Segment Open

-- ==== Sys2Proof/Laws/Step.lean ====
section
/-! SUPPORT. Which move a step makes, and the slots of the register window. -/

namespace Sys2Proof.Machine

theorem settleWaiting_none {s : State} (h : s.waiting = none) : settleWaiting s = none := by
  simp [settleWaiting, h]

/-- With no CMD write waiting, the next turn of the plan is taken (log 4). -/
theorem step_turn {s : State} {t : Turn} {rest : List Turn} (h : s.waiting = none) (hp : s.plan = t :: rest) :
    step s = takeTurn t rest s := by
  simp [step, nextMove, settleWaiting_none h, hp]

/-- With nothing in the plan, an idle block runs the packet at its FIFO head. -/
theorem step_packet {s : State} {i : Instr} {rest : List Word} (hw : settleWaiting s = none) (hp : s.plan = [])
    (hs : s.seq = .idle) (hd : decode s.fifo = .packet i rest) : step s = exec i (accept i rest s) := by
  simp [step, nextMove, hw, hp, quietMove, hs, hd]

/-- With nothing in the plan, a command under way goes one step. -/
theorem step_exec {s : State} {w : Work} (hw : settleWaiting s = none) (hp : s.plan = []) (hs : s.seq = .exec w) :
    step s = .next (advance true s) := by
  simp [step, nextMove, hw, hp, quietMove, hs]

theorem base_aligned {c : Config} (h : c.wf = true) : c.base % 32 = 0 := by
  simp only [Config.wf, Bool.and_eq_true, decide_eq_true_eq] at h
  exact h.2

/-- An aligned word read of slot `k` (R21, R57). -/
theorem hostAccess_read {s : State} {k : Nat} (hw : s.cfg.wf = true) (hk : k < 8) :
    hostAccess (.read (s.cfg.base + 4 * k) .word) s = .next { s with readData := readReg (4 * k) s } := by
  have := base_aligned hw
  rw [hostAccess, if_neg (by omega), if_neg (by simp; omega), Nat.add_sub_cancel_left]

/-- An aligned word write of slot `k` (R21, R57). -/
theorem hostAccess_write {s : State} {k : Nat} {v : Word} (hw : s.cfg.wf = true) (hk : k < 8) :
    hostAccess (.write (s.cfg.base + 4 * k) .word v) s = .next (writeReg (4 * k) v s) := by
  have := base_aligned hw
  rw [hostAccess, if_neg (by omega), if_neg (by simp; omega), Nat.add_sub_cancel_left]

/-- A packet taken from the FIFO is not empty. -/
theorem packet_shorter {ws rest : List Word} {i : Instr} (h : decode ws = .packet i rest) :
    rest.length < ws.length ∧ ws.length - rest.length = (encode i).length := by
  cases ws with
  | nil => cases h
  | cons w0 ws =>
    obtain ⟨-, ps, rfl, hl⟩ := decode_packet_opc h
    simp only [List.length_cons, List.length_append]
    omega

end Sys2Proof.Machine
end

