/-! ### Race marks -/

theorem racing_iff {s : State} {a : Word} : racing s a = true ↔ ∃ m ∈ s.raced, m.addr = a := by
  simp [racing]

theorem racing_of_raced_eq {s t : State} (h : t.raced = s.raced) (a : Word) : racing t a = racing s a := by
  rw [racing, racing, h]

theorem RaceMark.afterPacket_eq_some {len : Nat} {m m' : RaceMark} :
    m.afterPacket len = some m' ↔ len ≤ m.words ∧ m' = ⟨m.addr, m.words - len⟩ := by
  unfold RaceMark.afterPacket
  split <;> simp_all [eq_comm]

/-- The marks that the packet taken leaves: those with all its words before them. -/
theorem mem_accept_raced {s : State} {i : Instr} {rest : List Word} {m' : RaceMark} :
    m' ∈ (accept i rest s).raced ↔ ∃ m ∈ s.raced, s.fifo.length - rest.length ≤ m.words ∧
      m' = ⟨m.addr, m.words - (s.fifo.length - rest.length)⟩ := by
  simp only [accept, List.mem_filterMap, RaceMark.afterPacket_eq_some]

/-- Every mark on `a` counts the FIFO's words but the last `n`, and there is one while the FIFO holds more than those.
So it is after a write of `a` that came before the last `n` words, and so it stays as packets are taken (log 6). -/
structure MarkedBefore (a : Word) (n : Nat) (s : State) : Prop where
  words_eq : ∀ m ∈ s.raced, m.addr = a → m.words + n = s.fifo.length
  marked : n < s.fifo.length → racing s a = true

theorem MarkedBefore.congr {a : Word} {n : Nat} {s t : State} (h : MarkedBefore a n s) (hf : t.fifo = s.fifo)
    (hr : t.raced = s.raced) : MarkedBefore a n t :=
  ⟨by rw [hf, hr]; exact h.words_eq, by rw [hf, racing_of_raced_eq hr]; exact h.marked⟩

/-- A packet taken races the write exactly if it leaves the last `n` words behind it (R64). -/
theorem MarkedBefore.racing_accept {a : Word} {n : Nat} {s : State} (h : MarkedBefore a n s) {i : Instr}
    {rest : List Word} (hd : decode s.fifo = .packet i rest) :
    racing (accept i rest s) a = true ↔ n ≤ rest.length := by
  have hshort := (packet_shorter hd).1
  rw [racing_iff]
  constructor
  · rintro ⟨m', hm', ha⟩
    obtain ⟨m, hm, hlen, rfl⟩ := mem_accept_raced.1 hm'
    have := h.words_eq m hm ha
    omega
  · intro hn
    obtain ⟨m, hm, ha⟩ := racing_iff.1 (h.marked (by omega))
    have := h.words_eq m hm ha
    exact ⟨_, mem_accept_raced.2 ⟨m, hm, by omega, rfl⟩, ha⟩

theorem MarkedBefore.after_accept {a : Word} {n : Nat} {s : State} (h : MarkedBefore a n s) (hw : s.waiting = none)
    {i : Instr} {rest : List Word} (hd : decode s.fifo = .packet i rest) : MarkedBefore a n (accept i rest s) := by
  have hshort := (packet_shorter hd).1
  have hfifo : (accept i rest s).fifo = rest := by rw [accept_eq hw hd]
  constructor
  · intro m' hm' ha
    obtain ⟨m, hm, hlen, rfl⟩ := mem_accept_raced.1 hm'
    have := h.words_eq m hm ha
    rw [hfifo]
    dsimp only
    omega
  · intro hn
    rw [hfifo] at hn
    exact (h.racing_accept hd).2 hn.le

/-! ### A host write to source memory -/

theorem srcWrite_raced_busy {a : Word} {b : Byte} {s : State} (h : busy s = true) :
    (srcWrite a b s).raced = s.raced ++ [⟨a, s.fifo.length⟩] := by
  simp [srcWrite, h]

theorem srcWrite_raced_not_busy {a : Word} {b : Byte} {s : State} (h : busy s = false) :
    (srcWrite a b s).raced = s.raced := by
  simp [srcWrite, h]

theorem racing_srcWrite {a : Word} {b : Byte} {s : State} (h : busy s = true) : racing (srcWrite a b s) a = true :=
  racing_iff.2 ⟨⟨a, s.fifo.length⟩, by simp [srcWrite_raced_busy h], rfl⟩

/-- The one mark on a byte that was not raced is the write's, and with no command queued or running there is none. -/
theorem srcWrite_markedBefore {a : Word} {b : Byte} {s : State} (hs : s.seq ≠ .halted) (hr : racing s a = false)
    (ws : List Word) : MarkedBefore a ws.length { srcWrite a b s with fifo := s.fifo ++ ws } := by
  have hold : ∀ m ∈ s.raced, m.addr ≠ a := fun m hm ha => by
    rw [racing_iff.2 ⟨m, hm, ha⟩] at hr
    cases hr
  cases hb : busy s with
  | true =>
    refine ⟨fun m hm ha => ?_, fun _ => racing_srcWrite (b := b) hb⟩
    have hm : m ∈ s.raced ++ [⟨a, s.fifo.length⟩] := srcWrite_raced_busy (b := b) hb ▸ hm
    rcases List.mem_append.1 hm with hm | hm
    · exact absurd ha (hold m hm)
    · rw [List.mem_singleton.1 hm, List.length_append]
  | false =>
    have hempty : s.fifo.length = 0 := by
      by_contra hne
      have := (busy_iff s).2 ⟨hs, .inr (Nat.pos_of_ne_zero hne)⟩
      rw [hb] at this
      cases this
    refine ⟨fun m hm ha => absurd ha (hold m ?_), fun hn => ?_⟩
    · exact srcWrite_raced_not_busy (b := b) hb ▸ hm
    · simp [hempty] at hn

/-- What holds of `u` as the undisturbed block runs on from `s`, in which a write of `a` has come before the last `n`
words of the FIFO. -/
structure RunsAfterWrite (a : Word) (n : Nat) (s u : State) : Prop where
  undisturbed : Undisturbed u
  /-- Until something is taken from the FIFO the marks stand as they were. -/
  taken : u.fifo.length < s.fifo.length ∨ (u.fifo = s.fifo ∧ u.raced = s.raced)
  marks : u.seq = .halted ∨ MarkedBefore a n u

theorem RunsAfterWrite.step {a : Word} {n : Nat} {s u v : State} (h : RunsAfterWrite a n s u)
    (hv : step u = .next v) : RunsAfterWrite a n s v := by
  obtain ⟨hq, hcase⟩ := step_undisturbed h.undisturbed hv
  have hle : u.fifo.length ≤ s.fifo.length := by
    rcases h.taken with hlt | ⟨he, -⟩
    · exact hlt.le
    · rw [he]
  rcases hcase with ⟨hf, hr, hhalt⟩ | ⟨hs, i, rest, hd, hf, hr⟩ | ⟨hlt, hhalt⟩
  · exact ⟨hq, by rw [hf, hr]; exact h.taken, h.marks.imp hhalt (·.congr hf hr)⟩
  · have hfifo : v.fifo = rest := by rw [hf, accept_eq h.undisturbed.1 hd]
    have hshort := (packet_shorter hd).1
    have hmarks : MarkedBefore a n u := h.marks.resolve_left (by simp [hs])
    exact ⟨hq, .inl (by rw [hfifo]; omega), .inr ((hmarks.after_accept h.undisturbed.1 hd).congr hf hr)⟩
  · exact ⟨hq, .inl (by omega), .inl hhalt⟩

/-- The write itself, the words `ws` having come after it. -/
theorem RunsAfterWrite.start {a : Word} {b : Byte} {s : State} (hw : s.waiting = none) (hp : s.plan = [])
    (hr : racing s a = false) (ws : List Word) :
    RunsAfterWrite a ws.length { srcWrite a b s with fifo := s.fifo ++ ws }
      { srcWrite a b s with fifo := s.fifo ++ ws } where
  undisturbed := ⟨hw, hp⟩
  taken := .inr ⟨rfl, rfl⟩
  marks := (em (s.seq = .halted)).imp id fun hs => srcWrite_markedBefore hs hr ws

/-- Settles O45: the memory laws for the byte, and for the run what `RunsAfterWrite` says of every state it reaches. -/
theorem hostSourceWrites : Obligations.HostSourceWrites := by
  intro a b s hm
  refine ⟨Memory.read_write_same_from hm, fun a' hne => Memory.read_write_other s.mem b (BitVec.toNat_ne.1 hne),
    srcWrite_raced_not_busy, racing_srcWrite, fun p hp hw => ?_, fun ws k u hw hp hr hk => ?_⟩
  · have hn : settleWaiting s = none := hw.elim settleWaiting_none fun h => settleWaiting_full h.1 h.2
    rw [step_takeTurn hn hp, takeTurn]
  · have hrun := stepMany_keeps RunsAfterWrite.step (RunsAfterWrite.start hw hp hr ws) hk
    refine ⟨fun hb hf => ?_, fun i rest hs hd => ?_⟩
    · have hraced : u.raced = (srcWrite a b s).raced := by
        rcases hrun.taken with hlt | ⟨-, he⟩
        · rw [hf] at hlt
          exact absurd hlt (Nat.lt_irrefl _)
        · exact he
      rw [racing_of_raced_eq hraced]
      exact racing_srcWrite hb
    · have hmarks := hrun.marks.resolve_left (by simp [hs])
      exact hmarks.racing_accept hd

end Sys2Proof.Machine

/-! SUPPORT. Proofs of the statements of spec/30_encoding.md: decoding undoes encoding, encoding undoes decoding up to
the ignored bits, the header alone decides the packet's length, and what the assembler makes. -/

namespace Sys2Proof.Machine

/-! ### A word from its fields -/

@[simp] theorem ofHalves_halves (w : Word) : ofHalves (half1 w) (half0 w) = w :=
  (BitVec.extractLsb'_append_extractLsb'_eq_extractLsb' rfl).trans (extract_whole w)

theorem byte3_append_byte2 (w : Word) : byte3 w ++ byte2 w = half1 w :=
  BitVec.extractLsb'_append_extractLsb'_eq_extractLsb' rfl

@[simp] theorem ofBytes_bytes (w : Word) : ofBytes (byte3 w) (byte2 w) (byte1 w) (byte0 w) = w := by
  have hupper : byte3 w ++ byte2 w ++ byte1 w = w.extractLsb' 8 24 := by
    rw [byte3_append_byte2]
    exact BitVec.extractLsb'_append_extractLsb'_eq_extractLsb' rfl
  rw [ofBytes, hupper]
  exact (BitVec.extractLsb'_append_extractLsb'_eq_extractLsb' rfl).trans (extract_whole w)

/-! ### A word with its ignored bits cleared (R82) -/

/-- A mask acts on the two halves of a word apart. -/
theorem and_ofHalves (w : Word) (c d : Half) : w &&& ofHalves c d = ofHalves (half1 w &&& c) (half0 w &&& d) := by
  have h : ofHalves (half1 w) (half0 w) &&& ofHalves c d = ofHalves (half1 w &&& c) (half0 w &&& d) := BitVec.and_append
  rwa [ofHalves_halves] at h
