-- ==== Sys2Proof/Word.lean ====
section
/-! DEFINITION. The machine's word types (R5): a word of table memory has 36 bits, a byte 8, a register 32. -/

namespace Sys2Proof

/-- A word of table memory: 36 bits, numbered 35 down to 0 (R5). -/
abbrev Word := BitVec 36

/-- A byte: 8 bits (R5). -/
abbrev Byte := BitVec 8

/-- A register as the host bus sees it: 32 bits (R16). -/
abbrev Reg := BitVec 32

end Sys2Proof
end

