-- ==== Sys2Proof/Syntax.lean ====
section
/-! DEFINITION. The commands of the block: one constructor per row of the opcode table, in the table's order, with the
data each command or event carries. A constructor's comment is the row's own summary and rule. Where a row is an event
of the device, its operands are what the event measures or receives from outside; everything else it needs is State's. -/

namespace Sys2Proof
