-- ==== Sys2Proof/Machine/Regs.lean ====
section
/-! DEFINITION. The register map: one row per register of the spec's summary (R509, R510), with every
non-reserved field, its access type (R20, R21), its reset value and, for RW and LK fields, its permitted
range; and one name per register and per field, by which every meaning reads and writes it.
The file is data taken from the field tables of spec/ (the rule of each row stands in its comment). -/

namespace Sys2Proof.Machine

/-- Access types of R20. `rc` is a count or flag that a read clears; `rcMax` and `rcMin` hold a greatest or
a least value, which a read restarts (R21). -/
inductive Access where
  | rw | ro | wo | w1c | rc | rcMax | rcMin | lk
  deriving DecidableEq, Repr

/-- A field of a register: bits `[hi:lo]` of the 32-bit register at host address `addr` (R16, R17). -/
structure Fld where
  addr : Nat
  hi : Nat
  lo : Nat
  deriving DecidableEq, Repr

/-- One row of a register's field table. `min` and `max` bound the values a write may give an RW or LK
field (R141); `saved` says that an accepted write is saved to configuration (the field's reset is "load"). -/
structure FieldDesc where
  name : String
  hi : Nat
  lo : Nat
  acc : Access
  reset : Nat
  min : Nat
  max : Nat
  saved : Bool
  deriving DecidableEq, Repr

/-- One register or register array of a page: its offset and up to two array dimensions (stride, count). -/
structure RegDesc where
  name : String
  off : Nat
  stride1 : Nat := 0
  count1 : Nat := 1
  stride2 : Nat := 0
  count2 : Nat := 1
  fields : List FieldDesc
  deriving DecidableEq, Repr

namespace R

Segment Closed

Every line from the start of the material above through the line that contains "simp [step, nextMove, hw, hp, quietMove, hs]" must be written out exactly, with both ends included.

## Solution
-- ==== Sys2Proof/Laws/Step.lean ====
section
/-! SUPPORT. Which move a step makes, and the slots of the register window. -/

namespace Sys2Proof.Machine

theorem settleWaiting_none {s : State} (h : s.waiting = none) : settleWaiting s = none := by
  simp [settleWaiting, h]

/-- With no CMD write waiting, the next turn of the plan is taken (log 4). -/
theorem step_turn {s : State} {t : Turn} {rest : List Turn} (h : s.waiting = none) (hp : s.plan = t :: rest) :
    step s = takeTurn t rest s := by
  simp [step, nextMove, settleWaiting_none h, hp]

/-- With nothing in the plan, an idle block runs the packet at its FIFO head. -/
theorem step_packet {s : State} {i : Instr} {rest : List Word} (hw : settleWaiting s = none) (hp : s.plan = [])
    (hs : s.seq = .idle) (hd : decode s.fifo = .packet i rest) : step s = exec i (accept i rest s) := by
  simp [step, nextMove, hw, hp, quietMove, hs, hd]

/-- With nothing in the plan, a command under way goes one step. -/
theorem step_exec {s : State} {w : Work} (hw : settleWaiting s = none) (hp : s.plan = []) (hs : s.seq = .exec w) :
    step s = .next (advance true s) := by
  simp [step, nextMove, hw, hp, quietMove, hs]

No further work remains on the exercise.